The hook runs `alint check` against the repo's `.alint.yml`. For auto-fix, add `id: alint-fix`. It's registered under `stages: [manual]` so it only runs when invoked explicitly (`pre-commit run alint-fix`), since fixers mutate the tree.

## Docs

- [**docs/rules.md**](docs/rules.md): per-rule user reference, one entry per rule kind with a YAML example and fix-op cross-reference.
- [**ARCHITECTURE.md**](docs/design/ARCHITECTURE.md): rule model, DSL, execution model, crate layout, plugin model.
- [**ROADMAP.md**](docs/design/ROADMAP.md): scope per version from v0.1 through v1.0.
- [**CHANGELOG.md**](CHANGELOG.md): per-version changes, breaking and otherwise.
- [**docs/benchmarks/METHODOLOGY.md**](docs/benchmarks/METHODOLOGY.md): how benchmarks are measured and published.
- Per-version, per-platform benchmark results under [`docs/benchmarks/<version>/`](docs/benchmarks/).

## Development

```bash
git clone https://github.com/asamarts/alint
cd alint
cargo test --workspace        # 450+ tests; includes end-to-end scenarios
cargo run -- check            # dogfood: alint lints itself
cargo bench -p alint-bench    # criterion micro-benches
```

End-to-end tests live in `crates/alint-e2e/scenarios/` as declarative YAML; adding a new scenario only requires a new file. CLI snapshot tests live in `crates/alint/tests/cli/` under `trycmd`. Property-based invariants are in `crates/alint-e2e/tests/invariants.rs`.
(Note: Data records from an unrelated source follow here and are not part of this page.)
/-- On a channel of the device that is in service, outside RETENTION, CH_PRIV moves the region and zeroes the rows it gains,
CH_DA_REG sets a class and fills its bucket, CH_CAL_CFG sets RETRIG and asks for a run, CH_BIST makes a slice pending, and
CH_REMAP_CFG sets AUTO and drops every entry; a value that the register refuses is ignored and logged, as every such write
is on a RETIRED channel and in RETENTION. CH_SUBST binds a substitute to a RETIRED or STOPPED channel. -/
def Obligations.ChannelSettings : Prop :=
  (∀ p ch v s, p ≠ .bar2 → ch < s.members → (s.chan ch).func ≠ .retired → s.pwr.mode ≠ .retention →
    ∃ t, exec (.chPrivWrite p ch v) s = .next t ∧ let k := v.toNat % 8
      if k = (s.chan ch).priv then t = s
      else if 4 < k ∨ (s.chan ch).resting = false ∨ (s.chan ch).fetches = true then
        t.chans = s.chans ∧ t.dram = s.dram ∧ (logsOk s → Logged .regWriteIgnored 0 s t)
      else (t.chan ch).priv = k ∧ ((s.chan ch).eyes.badMask = 0 →
        ∀ a, privBase k ≤ a → a < privBase (s.chan ch).priv → t.cell ch a = 0)) ∧
  (∀ p ch v s, p ≠ .bar2 → ch < s.members → ∃ t, exec (.chSubstWrite p ch v) s = .next t ∧ let c := s.chan ch
    let y := bits v.toNat 22 16
    if (c.func = .retired ∨ c.state = .stopped) ∧ y ≠ ch ∧ y < s.members ∧ (s.chan y).resting = true ∧ s.assigned y = false ∧
      (bit v.toNat 31 = true ∨ c.substEn = false ∨ (s.chan c.substTo).resting = true)
    then (t.chan ch).substEn = bit v.toNat 31 ∧ (t.chan ch).substTo = y
    else t.chans = s.chans ∧ (logsOk s → Logged .regWriteIgnored 0 s t)) ∧
  (∀ p ch k v s, p ≠ .bar2 → ch < s.members → (s.chan ch).func ≠ .retired → s.pwr.mode ≠ .retention → k < 4 →
    ∃ t, exec (.chDaRegWrite p ch k v) s = .next t ∧ let x := (t.chan ch).da.class k
      if bits v.toNat 15 4 = 0 then t.chans = s.chans ∧ (logsOk s → Logged .regWriteIgnored 0 s t)
      else x.rate = bits v.toNat 31 16 ∧ x.burst = bits v.toNat 15 4 ∧ x.outM1 = v.toNat % 16 ∧ x.tokens = x.burst * 2 ^ 16) ∧
  (∀ p ch v s, p ≠ .bar2 → ch < s.members → (s.chan ch).func ≠ .retired → s.pwr.mode ≠ .retention →
    ∃ t, exec (.calForce p ch v) s = .next t ∧
      if v.toNat % 32 = 0 ∨ 20 < v.toNat % 32 then t.chans = s.chans ∧ (logsOk s → Logged .regWriteIgnored 0 s t)
      else (t.chan ch).eyes.retrig = v.toNat % 32 ∧
        (bit v.toNat 31 = true → (t.chan ch).eyes.calRun = true ∨ (t.chan ch).eyes.calTrig.isSome)) ∧
  (∀ p ch s, p ≠ .bar2 → ch < s.members → (s.chan ch).func ≠ .retired → s.pwr.mode ≠ .retention →
    ∃ t, exec (.bistForce p ch) s = .next t ∧ (t.chan ch).maint.bist = true) ∧
  (∀ p ch v s, p ≠ .bar2 → ch < s.members → (s.chan ch).func ≠ .retired → s.pwr.mode ≠ .retention →
    ∃ t, exec (.remapClear p ch v) s = .next t ∧ (t.chan ch).ecc.auto = bit v.toNat 31 ∧
      (t.chan ch).ecc.remap = if bit v.toNat 30 then [] else (s.chan ch).ecc.remap) ∧
  (∀ p ch k v s c, p ≠ .bar2 → ch < s.members → (s.chan ch).func = .retired ∨ s.pwr.mode = .retention → k < 4 →
    c ∈ [Instr.chPrivWrite p ch v, .chDaRegWrite p ch k v, .calForce p ch v, .bistForce p ch, .remapClear p ch v] →
    ∃ t, exec c s = .next t ∧ t.chans = s.chans ∧ t.dram = s.dram ∧ (logsOk s → Logged .regWriteIgnored 0 s t)) ∧
  (∀ p ch k v s c, p = .bar2 ∨ s.members ≤ ch →
    c ∈ [Instr.chPrivWrite p ch v, .chSubstWrite p ch v, .chDaRegWrite p ch k v, .calForce p ch v, .bistForce p ch, .remapClear p ch v] →
    exec c s = .next s)

/-- A four-byte write of a register whose island answers takes its effect, one of another width is discarded and logged, and
one that reaches no register does nothing; an access without an answer is logged, and the waiting reader gets its value;
SET_ADDR reads a register into the port, READ returns it behind its length and status, WRITE writes one, WSTATUS returns its
status, and a bad PEC, a bad argument and a register that does not answer are reported; a reply with PEC ends with the check
byte over the whole message. -/
def Obligations.RegisterAccess : Prop :=
  (∀ p o v s, p ≠ .bar2 → (p = .bar0 → s.tor.pcieEn = true) → s.answers o = true →
    ∃ t, exec (.registerWrite p o 4 v) s = .next t ∧ RegWritten p o v s t) ∧
  (∀ p o n v s, p ≠ .bar2 → (p = .bar0 → s.tor.pcieEn = true) → s.answers o = true → n ≠ 4 →
    ∃ t, exec (.registerWrite p o n v) s = .next t ∧ t.chans = s.chans ∧ t.dram = s.dram ∧ t.lanes = s.lanes ∧ t.tor = s.tor ∧
      (logsOk s → Logged .regAccess 0 s t)) ∧
  (∀ p o n v s, p = .bar2 ∨ (p = .bar0 ∧ s.tor.pcieEn = false) ∨ s.answers o = false →
    exec (.registerWrite p o n v) s = .next s) ∧
  (∀ p r s, if p = .bar2 ∨ (p = .smbus ∧ (if r = true then s.smb.status else s.smb.wstatus) ≠ 1)
    then exec (.regAccessTimeout p r) s = .next s
    else ∃ t, exec (.regAccessTimeout p r) s = .next t ∧ (logsOk s → Logged .regAccess 0 s t) ∧
      t.out = s.out ++ (if p = .bar0 ∧ r = true then [.regData .bar0 0xFFFFFFFF] else []) ∧
      (p = .smbus → if r = true then t.smb.status = 4 ∧ t.smb.data = leBytes 4 0 else t.smb.wstatus = 4)) ∧
  (∀ b ok s, s.smb.busy = false → let o := leAt b 0 3
    ∃ t, exec (.setAddr b ok) s = .next t ∧
      if ok = false then t.smb.status = 3 ∧ t.smb.data = []
      else if b.length ≠ 3 ∨ o % 4 ≠ 0 ∨ 2 ^ 20 ≤ o then t.smb.status = 2 ∧ t.smb.data = []
      else if selvedgeSet o = true ∨ s.answers o = true then
        t.smb.status = 0 ∧ t.smb.data = leBytes 4 (s.readReg .smbus o).1
      else t.smb.status = 1 ∧ t.smb.data = []) ∧
  (∀ k s, ∃ t, exec (.smbusRead k) s = .next t ∧
    let d := if s.smb.data = [] then (List.range 4).map fun i => Config.freeByte (s.freeNo + i) else s.smb.data
    let l := (5 : Byte) :: BitVec.ofNat 8 s.smb.status :: d
    let a := 2 * (0x58 + s.tor.smbAddr)
    t.smb = s.smb ∧ t.out = s.out ++
      [.smbus (if k = true then l ++ [smbPec (BitVec.ofNat 8 a :: (0x11 : Byte) :: BitVec.ofNat 8 (a + 1) :: l)] else l)]) ∧
  (∀ b ok s, s.smb.busy = false → let o := leAt b 0 3
    ∃ t, exec (.smbusWrite b ok) s = .next t ∧
      if ok = false then t.smb.wstatus = 3 ∧ t.chans = s.chans
      else if b.length ≠ 7 ∨ o % 4 ≠ 0 ∨ 2 ^ 20 ≤ o then t.smb.wstatus = 2 ∧ t.chans = s.chans
      else if selvedgeSet o = true ∨ s.answers o = true then
        t.smb.wstatus = 0 ∧ RegWritten .smbus o (BitVec.ofNat 32 (leAt b 3 4)) s t
      else t.smb.wstatus = 1 ∧ t.chans = s.chans) ∧
  (∀ k s, ∃ t, exec (.wstatus k) s = .next t ∧ let x : Byte := BitVec.ofNat 8 s.smb.wstatus
    let a := 2 * (0x58 + s.tor.smbAddr)
    t.smb = s.smb ∧ t.out = s.out ++
      [.smbus (if k = true then [x, smbPec [BitVec.ofNat 8 a, 0x13, BitVec.ofNat 8 (a + 1), x]] else [x])]) ∧
  (∀ b ok s, s.smb.busy = true → exec (.setAddr b ok) s = .next s ∧ exec (.smbusWrite b ok) s = .next s)

/-- A good configuration waits for the next boundary, a bad one is ignored and logged, and a counter that the member does
not have takes none; a new window length waits too, and one out of its range is ignored; a boundary takes them; a read of
CNT_LO returns the low word and latches the high bits, which the next read of CNT_HI returns; an eight-byte read through the
user window returns the whole value; a read of another width or alignment returns 0, and on the register window is logged;
an unread latch closes after 16,000 ck. -/
def Obligations.CountersRead : Prop :=
  (∀ n v s, if n < 8 * s.members ∨ (1024 ≤ n ∧ n < 1088) then ∃ t, exec (.cntCfgWrite n v) s = .next t ∧
      (t.counter n).cfg = (s.counter n).cfg ∧
      if cfgRefused n v.toNat = true then (t.counter n).pend = (s.counter n).pend ∧ (logsOk s → Logged .regWriteIgnored 0 s t)
      else (t.counter n).pend = some (bits v.toNat 31 16 * 2 ^ 16 + v.toNat % 2 ^ 12)
    else exec (.cntCfgWrite n v) s = .next s) ∧
  (∀ v s, let l := v.toNat % 2 ^ 31
    ∃ t, exec (.cntWindowWrite v) s = .next t ∧ t.cnt.len = s.cnt.len ∧
      if 1600 ≤ l ∧ l ≤ 2 ^ 30 then t.cnt.lenPend = some l
      else t.cnt.lenPend = s.cnt.lenPend ∧ (logsOk s → Logged .regWriteIgnored 0 s t)) ∧
  (∀ s, (s.lastGrid s.cnt.len ≤ s.cnt.lastBoundary → exec .counterWindow s = .next s) ∧
    (s.cnt.lastBoundary < s.lastGrid s.cnt.len → ∃ t, exec .counterWindow s = .next t ∧
      t.cnt.lastBoundary = s.lastGrid s.cnt.len ∧ t.cnt.len = s.cnt.lenPend.getD s.cnt.len ∧ t.cnt.lenPend = none ∧
      ∀ n, Sparse.sorted none s.cnt.tab = true → let c := s.counter n
        c.pend = none → t.counter n = if cfgWindow c.cfg = true then { c with val := c.acc, acc := 0 } else c)) ∧
  (∀ s n v, s.cnt.lastBoundary < s.lastGrid s.cnt.len → Sparse.sorted none s.cnt.tab = true → (s.counter n).pend = some v →
    ∃ t, exec .counterWindow s = .next t ∧ (t.counter n).cfg = v ∧ (t.counter n).pend = none ∧ (t.counter n).acc = 0 ∧
      (cfgZero v = true ∨ cfgWindow v = true → (t.counter n).val = 0)) ∧
  (∀ p n low k s, if p = .bar0 ∧ (low ≠ 0 ∨ k ≠ 4) then
      ∃ t, exec (.counterLoRead p n low k) s = .next t ∧ t.out = s.out ++ [.regData p 0] ∧ (logsOk s → Logged .regAccess 0 s t)
    else if p = .bar2 ∧ (low ≠ 0 ∨ (k ≠ 4 ∧ k ≠ 8) ∨ s.reaches p n = false) then
      ∃ t, exec (.counterLoRead p n low k) s = .next t ∧ t.out = s.out ++ [.regData p 0] ∧ t.cnt = s.cnt
    else if s.reaches p n = false then exec (.counterLoRead p n low k) s = .next s
    else if p = .bar2 ∧ k = 8 then
      ∃ t, exec (.counterLoRead p n low k) s = .next t ∧ t.out = s.out ++ [.regData p (s.counter n).val] ∧ t.cnt = s.cnt
    else (s.counter n).latch p = none → ∃ t, exec (.counterLoRead p n low k) s = .next t ∧
      t.out = s.out ++ [.regData p ((s.counter n).val % 2 ^ 32)] ∧
      (t.counter n).latch p = some { hi := (s.counter n).val / 2 ^ 32, since := s.now }) ∧
  (∀ p n low k s, if p = .bar0 ∧ (low ≠ 0 ∨ k ≠ 4) then
      ∃ t, exec (.counterHiRead p n low k) s = .next t ∧ t.out = s.out ++ [.regData p 0] ∧ (logsOk s → Logged .regAccess 0 s t)
    else if p = .bar2 ∧ (low ≠ 0 ∨ k ≠ 4 ∨ s.reaches p n = false) then
      ∃ t, exec (.counterHiRead p n low k) s = .next t ∧ t.out = s.out ++ [.regData p 0] ∧ t.cnt = s.cnt
    else if s.reaches p n = false then exec (.counterHiRead p n low k) s = .next s
    else ((s.counter n).latch p = none → ∃ t, exec (.counterHiRead p n low k) s = .next t ∧
        t.out = s.out ++ [.regData p ((s.counter n).val / 2 ^ 32)]) ∧
      (∀ l, (s.counter n).latch p = some l → s.now < l.since + 16000 → ∃ t, exec (.counterHiRead p n low k) s = .next t ∧
        t.out = s.out ++ [.regData p l.hi] ∧ (t.counter n).latch p = none)) ∧
  (∀ p n s, ((s.counter n).latch p = none → exec (.latchTimeout p n) s = .next s) ∧
    (∀ l, (s.counter n).latch p = some l →
      if s.now < l.since + 16000 then exec (.latchTimeout p n) s = .next s
      else ∃ t, exec (.latchTimeout p n) s = .next t ∧ (t.counter n).latch p = none ∧
        ((s.counter n).held = 0 → (t.counter n).val = (s.counter n).val)))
CI is self-hosted with per-job bash scripts under `ci/scripts/` that run locally or in GitHub Actions unchanged. See [ci/env.example](ci/env.example) for runner setup.

## License

Dual-licensed under either of:

- [Apache License 2.0](LICENSE-APACHE) ([SPDX `Apache-2.0`](https://spdx.org/licenses/Apache-2.0.html))
- [MIT License](LICENSE-MIT) ([SPDX `MIT`](https://spdx.org/licenses/MIT.html))

at your option. Unless you explicitly state otherwise, any contribution intentionally submitted for inclusion in alint shall be dual-licensed as above, without any additional terms or conditions.